(Extracted information)

-- ==== Sys2Proof/Machine/Commands.lean ====
section
/-!
DEFINITION. Command streams (R350 to R355, R361): the stream table, the choice of the next command, LAUNCH_GRID, WAIT_EVENT,
SIGNAL, COPY and NEXT, the polls of waiting streams, child grids (R372) and the doorbell (R459).
-/
namespace Sys2Proof.Machine

/-! ## The stream table (R350) -/

def streamOf (s : State) (i : Nat) : Stream := tget .reset s.sched.streams i

def setStream (s : State) (i : Nat) (f : Stream → Stream) : State :=
  { s with sched := { s.sched with streams := tset s.sched.streams i (f (streamOf s i)) } }

/-- The device writes HEAD, STATE and ERR of an entry; what cannot be written is not. -/
def postStream (s : State) (i : Nat) : State :=
  let x := streamOf s i
  let at_ := s.sched.streamTable.toNat + 32 * i
  let put (va : Nat) (b : List Byte) (s : State) : State := match writeVa s .s va b with | .ok t => t | .error _ => s
  put (at_ + 9) (x.state :: bytesOf 2 x.err.toNat) (put at_ (bytesOf 8 x.head.toNat) s)

/-- Change a stream and write its entry. -/
def moveStream (s : State) (i : Nat) (f : Stream → Stream) : State := postStream (setStream s i f) i

/-- A stream stops with an error code; its earlier commands run on (R361). -/
def failStream (s : State) (i code : Nat) : State := moveStream s i (fun x => { x with state := 4, err := BitVec.ofNat 16 code })

/-- One entry as the reread finds it: a bad one stops the stream; one that is on starts where it was off or had failed. -/
def rereadEntry (b : List Byte) (s : State) (i : Nat) : State :=
  let e := (b.drop (32 * i)).take 32
  let ctl := field e 8 1
  let s := setStream s i (fun x => { x with ctl := BitVec.ofNat 8 ctl, swb := BitVec.ofNat 64 (field e 16 8), swl := BitVec.ofNat 64 (field e 24 8) })
  let x := streamOf s i
  if ctl / 8 % 16 ≠ 0 ∨ field e 12 4 ≠ 0 ∨ field e 0 8 % 32 ≠ 0 ∨ field e 16 8 % 65536 ≠ 0 then failStream s i 1
  else if ctl < 128 then (if x.state = 0 then s else moveStream s i (fun x => { x with state := 0 }))
  else if x.state = 0 ∨ x.state = 4 then
    moveStream s i (fun x => { x with
      state := if x.waitEv.isSome then 3 else 1, err := 0, head := BitVec.ofNat 64 (field e 0 8) })
  else s

/-- Why an access of the command core failed, as cause and subcode. -/
def failCause (s : State) (n : Need) (va sub : Nat) : Cause × Nat :=
  match xlate s .s n va with
  | .error _ => (.translationFault, sub)
  | .ok _ => (.poisonedData, 0)

/-- The command core rereads the whole table; one that it cannot read changes nothing. -/
def rereadTable (s : State) : State :=
  match readVa s .s s.sched.streamTable.toNat 2048 with
  | .ok b => (List.range 64).foldl (rereadEntry b) (countRead s 8 .s s.sched.streamTable.toNat 2048)
  | .error (sub, va) =>
    let (c, n) := failCause s .read va sub
    postPlain s { plainRecord s c n 8 0 0xFFFFFFFF (BitVec.ofNat 64 va) with core := 128 }

/-- A host write of the stream-table register. -/
def writeStreamTable (s : State) (v : DWord) : State := rereadTable { s with sched := { s.sched with streamTable := v } }

def execStreamTableAddress (s : State) : Host.Outcome State Fault Refusal := .next (writeStreamTable s s.ev.val)

/-! ## The next command (R351, R353, R355) -/

/-- A command as read. -/
structure Command where
  op : Nat
  ser : Bool
  arg : Nat
  val : DWord
  sel : Nat
  ok : Bool
  deriving DecidableEq, Repr

/-- Where the operands of each opcode end (R352). -/
def argEnd (op : Nat) : Nat :=
  match op with
  | 2 => 24
  | 3 => 25
  | 4 | 5 | 6 => 17
  | _ => 16

/-- The alignment of the address of each opcode. -/
def argAlign (op : Nat) : Nat :=
  match op with
  | 2 | 3 => 8
  | 9 => 32
  | 1 | 4 => 64
  | _ => 1

def Command.parse (b : List Byte) : Command :=
  let op := field b 0 1
  let sel := field b 16 1
  let selOk := match op with
    | 3 => decide (field b 24 1 ≤ 1)
    | 4 | 5 | 6 => decide (sel ≤ 3)
    | _ => true
  { op := op, ser := field b 1 1 % 2 == 1, arg := field b 8 8, val := BitVec.ofNat 64 (field b 16 8)
    sel := if op = 3 then field b 24 1 else sel
    ok := decide (1 ≤ op) && decide (op ≤ 9) && field b 1 1 / 2 == 0 && zeroAt b 2 6 && zeroAt b (argEnd op) (32 - argEnd op) &&
      field b 8 8 % argAlign op == 0 && selOk }

/-- Whether the BIN and COVER of R396 let a COVER of a die start. -/
def coverFree (s : State) (i die : Nat) : Bool := (streamOf s i).cmds.all (fun c => !(c.op == 5 && c.die == die))

/-- Whether a command can be taken up now. A malformed one is, and stops its stream; a NEXT without an address waits. -/
def commandReady (s : State) (i : Nat) (c : Command) : Bool :=
  let x := streamOf s i
  if !c.ok then true
  else if (c.ser || c.op == 3) && !x.cmds.isEmpty then false
  else match c.op with
    | 1 => launchOpen s (readLaunch s (packetAt s c.arg))
    | 4 => decide ((tget [] (s.core 128).copyq c.sel).length < 16)
    | 6 => coverFree s i c.sel
    | _ => true

/-- The command at the head of a stream: none while the stream is off, waits or has failed, or while a checkpoint stops the
command core (R445). `some none` is one that cannot be read. -/
def headCommand (s : State) (i : Nat) : Option (Option Command) :=
  let x := streamOf s i
  if x.state ≠ 1 ∨ x.waitEv.isSome ∨ inCheckpoint s then none
  else match readVa s .s x.head.toNat 32 with
    | .ok b =>
      let c := Command.parse b
      if commandReady s i c then some (some c) else none
    | .error _ => some none

/-- Whether a stream goes before another: by PRIO, then cyclically from the one after the last served. -/
def streamBefore (s : State) (a b : Nat) : Bool :=
  let pa := (streamOf s a).ctl.toNat % 8
  let pb := (streamOf s b).ctl.toNat % 8
  let turn (i : Nat) : Nat := (i + 63 - s.sched.lastStream) % 64
  if pa ≠ pb then decide (pb < pa) else decide (turn a < turn b)

def firstStream (s : State) : List Nat → Option Nat
  | [] => none
  | x :: r =>
    match firstStream s r with
    | none => some x
    | some y => if streamBefore s y x then some y else some x

/-- The stream that the command core serves next. -/
def nextStream (s : State) : Option (Nat × Option Command) :=
  match firstStream s ((List.range 64).filter (fun i => (headCommand s i).isSome)) with
  | some i => (headCommand s i).map (fun c => (i, c))
  | none => none

/-- The step that takes up a command: one that cannot be read, or is none of R351, is found out as a launch is checked. -/
def commandOp (c : Option Command) : Nat :=
  match c with
  | none => 1
  | some c => if 1 ≤ c.op ∧ c.op ≤ 9 then c.op else 1

/-- Take up the next command of an opcode: a malformed one stops its stream with code 1, one that cannot be read with code 2. -/
def takeCommand (s : State) (op : Nat) (k : State → Nat → Command → State) : Host.Outcome State Fault Refusal :=
  match nextStream s with
  | none => .refused .notEnabled
  | some (i, c) =>
    if commandOp c ≠ op then .refused .notEnabled
    else
      let s := countRead { s with sched := { s.sched with lastStream := i } } 8 .s (streamOf s i).head.toNat 32
      match c with
      | none => .next (failStream s i 2)
      | some c => .next (if c.ok then k s i c else failStream s i 1)

/-- A command has started: HEAD passes it. -/
def passCommand (s : State) (i : Nat) : State := moveStream s i (fun x => { x with head := x.head + 32 })

/-- A command that has started runs on, under a number. -/
def runCommand (s : State) (i : Nat) (c : Cmd) : State := setStream s i (fun x => { x with cmds := x.cmds ++ [c] })

/-! ## The commands (R352) -/

def execLaunchGrid (s : State) : Host.Outcome State Fault Refusal :=
  takeCommand s 1 fun s i c =>
    match launch (countRead s 8 .s c.arg 64) (packetAt s c.arg) (some i) ((streamOf s i).ctl.toNat % 8) with
    | (s, some e, _) => failStream s i e
    | (s, none, g) => passCommand (runCommand { s with nextId := s.nextId + 1 } i ⟨1, s.nextId, some g, 0, 0, 0⟩) i

/-- The interval at which a waiting stream looks again (R354). -/
def pollBound (i : Nat) : Nat := if i < 32 then 1024 else 8192

/-- The next look of a waiting stream, within its interval. -/
def setPoll (s : State) (i : Nat) : State :=
  let (n, s) := s.draw
  setStream s i (fun x => { x with nextPoll := s.gcc + 1 + Config.freeNat n % pollBound i })

/-- A WAIT_EVENT reads its counter with LD.ACQ.sy: the stream goes on, waits, or fails. -/
def tryEvent (s : State) (i : Nat) : State :=
  match (streamOf s i).waitEv with
  | none => s
  | some (a, v) =>
    match readVa s .s a.toNat 8 with
    | .error _ => failStream (setStream s i (fun x => { x with waitEv := none })) i 2
    | .ok b =>
      let s := countRead s 8 .s a.toNat 8
      if v.toNat ≤ ofBytes b then moveStream s i (fun x => { x with waitEv := none, state := 1 })
      else if (streamOf s i).state = 3 then setPoll s i
      else setPoll (moveStream s i (fun x => { x with state := 3 })) i

def execWaitEvent (s : State) : Host.Outcome State Fault Refusal :=
  takeCommand s 2 fun s i c =>
    tryEvent (setStream (passCommand s i) i (fun x => { x with waitEv := some (BitVec.ofNat 64 c.arg, c.val) })) i

/-- Whether a waiting stream looks again now. -/
def pollDue (s : State) (i st : Nat) : Bool := (streamOf s i).state.toNat == st && decide ((streamOf s i).nextPoll ≤ s.gcc)

/-- WAIT_EVENT_POLL of stream `ev.idx`. -/
def execWaitEventPoll (s : State) : Host.Outcome State Fault Refusal :=
  if pollDue s s.ev.idx 3 then .next (tryEvent s s.ev.idx) else .refused .notEnabled

/-- SIGNAL: the add wraps, the set replaces; the line must be there and sound. -/
def execSignal (s : State) : Host.Outcome State Fault Refusal :=
  takeCommand s 3 fun s i c =>
    let r := if c.sel = 0 then addCounter s .s c.arg c.val
      else match writeVa s .s c.arg (bytesOf 8 c.val.toNat) with
        | .ok t => .ok t
        | .error (e, _) => .error (.translationFault, e)
    match r with
    | .ok t => passCommand t i
    | .error _ => failStream s i 2

/-- COPY: the record is read as it enters its queue on core 128. -/
def execCopyCommand (s : State) : Host.Outcome State Fault Refusal :=
  takeCommand s 4 fun s i c =>
    match readVa s .s c.arg 64 with
    | .error _ => failStream s i 2
    | .ok b =>
      let s := countRead s 8 .s c.arg 64
      let id := s.nextId
      let s := { s with nextId := id + 1 }
      let r : CopyRec :=
        { bytes := b, handle := 0xFFFFFFFF, core := 128, warp := 255, rid := none, stream := some i, row := 0, halted := false
          started := false, level := .s, leaves := [], id := id, due := s.gcc + 1, region := false, deps := [] }
      let s := s.updCore 128 (fun k => { k with copyq := tset k.copyq c.sel (tget [] k.copyq c.sel ++ [r]) })
      passCommand (runCommand s i ⟨4, id, none, 0, 0, 0⟩) i

/-- NEXT: HEAD takes the address; without one the stream waits. -/
def execNext (s : State) : Host.Outcome State Fault Refusal :=
  takeCommand s 9 fun s i c =>
    if c.arg ≠ 0 then moveStream s i (fun x => { x with head := BitVec.ofNat 64 c.arg })
    else setPoll (moveStream s i (fun x => { x with state := 2 })) i

/-- NEXT_POINTER_SEEN of stream `ev.idx`: it looks at the address again; a new one is taken, or found malformed. -/
def execNextPointerSeen (s : State) : Host.Outcome State Fault Refusal :=
  let i := s.ev.idx
  if !pollDue s i 2 then .refused .notEnabled
  else match readVa s .s ((streamOf s i).head.toNat + 8) 8 with
    | .error _ => .next (failStream s i 2)
    | .ok b =>
      let s := countRead s 8 .s ((streamOf s i).head.toNat + 8) 8
      let a := ofBytes b
      if a = 0 then .next (setPoll s i)
      else if a % 32 ≠ 0 then .next (failStream s i 1)
      else .next (moveStream s i (fun x => { x with state := 1, head := BitVec.ofNat 64 a }))

/-! ## Child grids (R372) -/

/-- The packet of a child as its LAUNCH read it; one that lay in a poisoned line cannot be read. -/
def Child.body (x : Child) : Except Nat (List Byte) := match x.pkt with | some b => .ok b | none => .error 2

/-- The record of a child that fails its check, with its tag. -/
def childRecord (s : State) (core : Nat) (c : Child) (code : Nat) : Record :=
  { plainRecord s .illegalOperand code 8 0xFF c.parent c.packet with
    core := core, warp := c.warp, lanes := 1#128 <<< c.lane, pc := c.seq.setWidth 64 }

/-- CHILD_TAKE of queue `ev.idx` of core `ev.core`: its head is checked, and started or dropped. -/
def execChildTake (s : State) : Host.Outcome State Fault Refusal :=
  let c := s.ev.core
  let q := s.ev.idx
  match (tget [] (s.core c).childq q) with
  | [] => .refused .notEnabled
  | x :: r =>
    let parent := gridOf x.parent
    if !launchOpen s (readLaunch s x.body) || inCheckpoint s then .refused .notEnabled
    else
      let s := s.updCore c (fun k => { k with childq := tset k.childq q r })
      let prio := match x.stream with | some si => (streamOf s si).ctl.toNat % 8 | none => (s.grid parent).prio
      match launch s x.body x.stream prio with
      | (s, none, _) => .next s
      | (s, some e, _) =>
        let s := s.updGrid parent (fun g => { g with bad := g.bad || g.live && g.l == x.l })
        .next (postPlain s (childRecord s c x e))

/-! ## The doorbell (R459) -/

/-- A write of the doorbell: a record with cause 31 enters the S ring. -/
def ringDoorbell (s : State) : State := postPlain s { plainRecord s .doorbell 0 6 0xFF 0xFFFFFFFF 0 with core := 128 }

/-- DOORBELL. -/
def execDoorbell (s : State) : Host.Outcome State Fault Refusal := .next (ringDoorbell s)

end Sys2Proof.Machine
end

(End Extracted information)

→ Exercise aim: Reproduce the listing word for word from its first line up to and including the line with "table (R350) -/". Give no other lines.

→ Solution to this task:
-- ==== Sys2Proof/Machine/Commands.lean ====
section
/-!
DEFINITION. Command streams (R350 to R355, R361): the stream table, the choice of the next command, LAUNCH_GRID, WAIT_EVENT,
SIGNAL, COPY and NEXT, the polls of waiting streams, child grids (R372) and the doorbell (R459).
-/
namespace Sys2Proof.Machine

/-! ## The stream table (R350) -/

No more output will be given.